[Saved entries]
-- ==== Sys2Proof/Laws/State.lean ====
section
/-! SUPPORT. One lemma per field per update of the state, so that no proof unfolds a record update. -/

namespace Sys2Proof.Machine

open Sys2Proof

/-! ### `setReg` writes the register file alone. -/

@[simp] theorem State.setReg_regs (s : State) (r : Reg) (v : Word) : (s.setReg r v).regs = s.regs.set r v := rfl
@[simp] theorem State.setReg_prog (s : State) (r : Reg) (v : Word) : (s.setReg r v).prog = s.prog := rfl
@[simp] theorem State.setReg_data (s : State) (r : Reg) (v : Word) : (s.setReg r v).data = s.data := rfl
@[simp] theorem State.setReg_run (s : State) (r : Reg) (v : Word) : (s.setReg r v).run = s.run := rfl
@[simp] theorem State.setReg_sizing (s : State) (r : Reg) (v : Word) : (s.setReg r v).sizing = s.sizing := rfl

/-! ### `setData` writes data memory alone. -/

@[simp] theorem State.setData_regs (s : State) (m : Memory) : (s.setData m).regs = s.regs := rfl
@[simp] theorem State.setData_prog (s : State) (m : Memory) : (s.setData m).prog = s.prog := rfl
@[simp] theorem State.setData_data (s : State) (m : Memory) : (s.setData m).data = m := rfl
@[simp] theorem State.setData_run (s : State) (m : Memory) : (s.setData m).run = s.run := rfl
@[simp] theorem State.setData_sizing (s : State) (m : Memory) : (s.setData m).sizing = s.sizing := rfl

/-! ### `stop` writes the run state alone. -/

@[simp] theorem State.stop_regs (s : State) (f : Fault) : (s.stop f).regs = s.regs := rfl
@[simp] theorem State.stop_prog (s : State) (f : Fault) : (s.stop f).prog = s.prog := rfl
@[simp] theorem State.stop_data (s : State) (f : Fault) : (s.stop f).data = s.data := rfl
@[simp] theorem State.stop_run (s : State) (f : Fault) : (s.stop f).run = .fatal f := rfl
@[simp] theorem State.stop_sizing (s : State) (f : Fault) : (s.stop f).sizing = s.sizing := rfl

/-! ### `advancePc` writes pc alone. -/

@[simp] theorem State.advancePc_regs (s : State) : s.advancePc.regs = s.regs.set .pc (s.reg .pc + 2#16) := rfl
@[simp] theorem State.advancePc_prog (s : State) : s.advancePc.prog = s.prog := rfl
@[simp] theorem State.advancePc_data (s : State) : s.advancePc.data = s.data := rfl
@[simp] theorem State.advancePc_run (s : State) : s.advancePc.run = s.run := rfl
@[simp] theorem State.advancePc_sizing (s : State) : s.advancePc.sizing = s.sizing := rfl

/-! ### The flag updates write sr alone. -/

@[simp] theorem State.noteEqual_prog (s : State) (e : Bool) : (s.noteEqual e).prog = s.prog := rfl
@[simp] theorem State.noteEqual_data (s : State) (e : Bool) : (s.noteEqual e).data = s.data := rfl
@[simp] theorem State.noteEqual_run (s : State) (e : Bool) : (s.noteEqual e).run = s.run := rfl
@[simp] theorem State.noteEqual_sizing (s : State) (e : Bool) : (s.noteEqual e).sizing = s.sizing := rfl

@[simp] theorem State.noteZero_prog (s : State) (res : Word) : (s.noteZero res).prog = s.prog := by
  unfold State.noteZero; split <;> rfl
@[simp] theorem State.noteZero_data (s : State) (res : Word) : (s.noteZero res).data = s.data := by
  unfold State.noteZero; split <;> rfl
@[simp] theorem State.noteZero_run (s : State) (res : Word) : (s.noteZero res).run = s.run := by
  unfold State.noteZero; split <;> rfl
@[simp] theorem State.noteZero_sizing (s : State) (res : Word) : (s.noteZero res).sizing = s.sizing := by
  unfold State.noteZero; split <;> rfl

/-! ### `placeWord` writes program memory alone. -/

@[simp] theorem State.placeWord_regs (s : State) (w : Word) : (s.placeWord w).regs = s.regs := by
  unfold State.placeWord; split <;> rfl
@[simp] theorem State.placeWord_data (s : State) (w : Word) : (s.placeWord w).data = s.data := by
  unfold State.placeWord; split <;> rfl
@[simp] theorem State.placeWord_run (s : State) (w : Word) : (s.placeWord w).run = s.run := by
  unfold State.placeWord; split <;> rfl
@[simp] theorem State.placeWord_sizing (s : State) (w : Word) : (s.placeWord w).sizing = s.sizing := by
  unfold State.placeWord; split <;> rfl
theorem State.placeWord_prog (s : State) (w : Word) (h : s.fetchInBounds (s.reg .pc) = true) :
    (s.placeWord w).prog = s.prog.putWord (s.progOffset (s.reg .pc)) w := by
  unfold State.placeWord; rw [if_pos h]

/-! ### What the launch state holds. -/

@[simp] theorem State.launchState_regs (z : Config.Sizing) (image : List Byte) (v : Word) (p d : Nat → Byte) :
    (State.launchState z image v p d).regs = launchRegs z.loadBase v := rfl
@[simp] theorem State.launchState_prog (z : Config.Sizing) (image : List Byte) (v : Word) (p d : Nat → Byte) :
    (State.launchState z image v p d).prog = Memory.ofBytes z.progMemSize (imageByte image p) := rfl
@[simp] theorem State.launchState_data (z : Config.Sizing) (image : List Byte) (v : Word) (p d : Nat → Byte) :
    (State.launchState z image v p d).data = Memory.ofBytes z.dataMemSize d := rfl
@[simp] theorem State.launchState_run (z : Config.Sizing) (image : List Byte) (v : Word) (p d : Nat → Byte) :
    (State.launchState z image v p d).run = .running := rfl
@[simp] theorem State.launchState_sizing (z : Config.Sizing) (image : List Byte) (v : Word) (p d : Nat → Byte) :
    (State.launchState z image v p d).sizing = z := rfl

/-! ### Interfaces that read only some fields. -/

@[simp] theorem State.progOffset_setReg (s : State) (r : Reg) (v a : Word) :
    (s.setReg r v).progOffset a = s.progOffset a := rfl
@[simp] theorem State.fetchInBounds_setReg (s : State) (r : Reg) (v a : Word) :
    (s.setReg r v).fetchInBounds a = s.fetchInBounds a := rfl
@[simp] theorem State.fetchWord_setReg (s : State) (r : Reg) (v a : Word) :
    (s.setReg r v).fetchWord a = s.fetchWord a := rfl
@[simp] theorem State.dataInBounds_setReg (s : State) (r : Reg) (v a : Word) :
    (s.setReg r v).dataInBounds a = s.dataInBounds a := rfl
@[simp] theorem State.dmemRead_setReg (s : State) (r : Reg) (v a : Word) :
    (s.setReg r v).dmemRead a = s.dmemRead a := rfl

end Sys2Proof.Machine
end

## EXERCISE DIRECTIONS
Would you output, from the records above, exactly the run of lines that starts at the line containing "f).data = s.data := rfl" and ends at the line containing "pc alone. -/", and only that run?

## SOLUTION TO THIS EXERCISE
@[simp] theorem State.stop_data (s : State) (f : Fault) : (s.stop f).data = s.data := rfl
@[simp] theorem State.stop_run (s : State) (f : Fault) : (s.stop f).run = .fatal f := rfl
@[simp] theorem State.stop_sizing (s : State) (f : Fault) : (s.stop f).sizing = s.sizing := rfl

/-! ### `advancePc` writes pc alone. -/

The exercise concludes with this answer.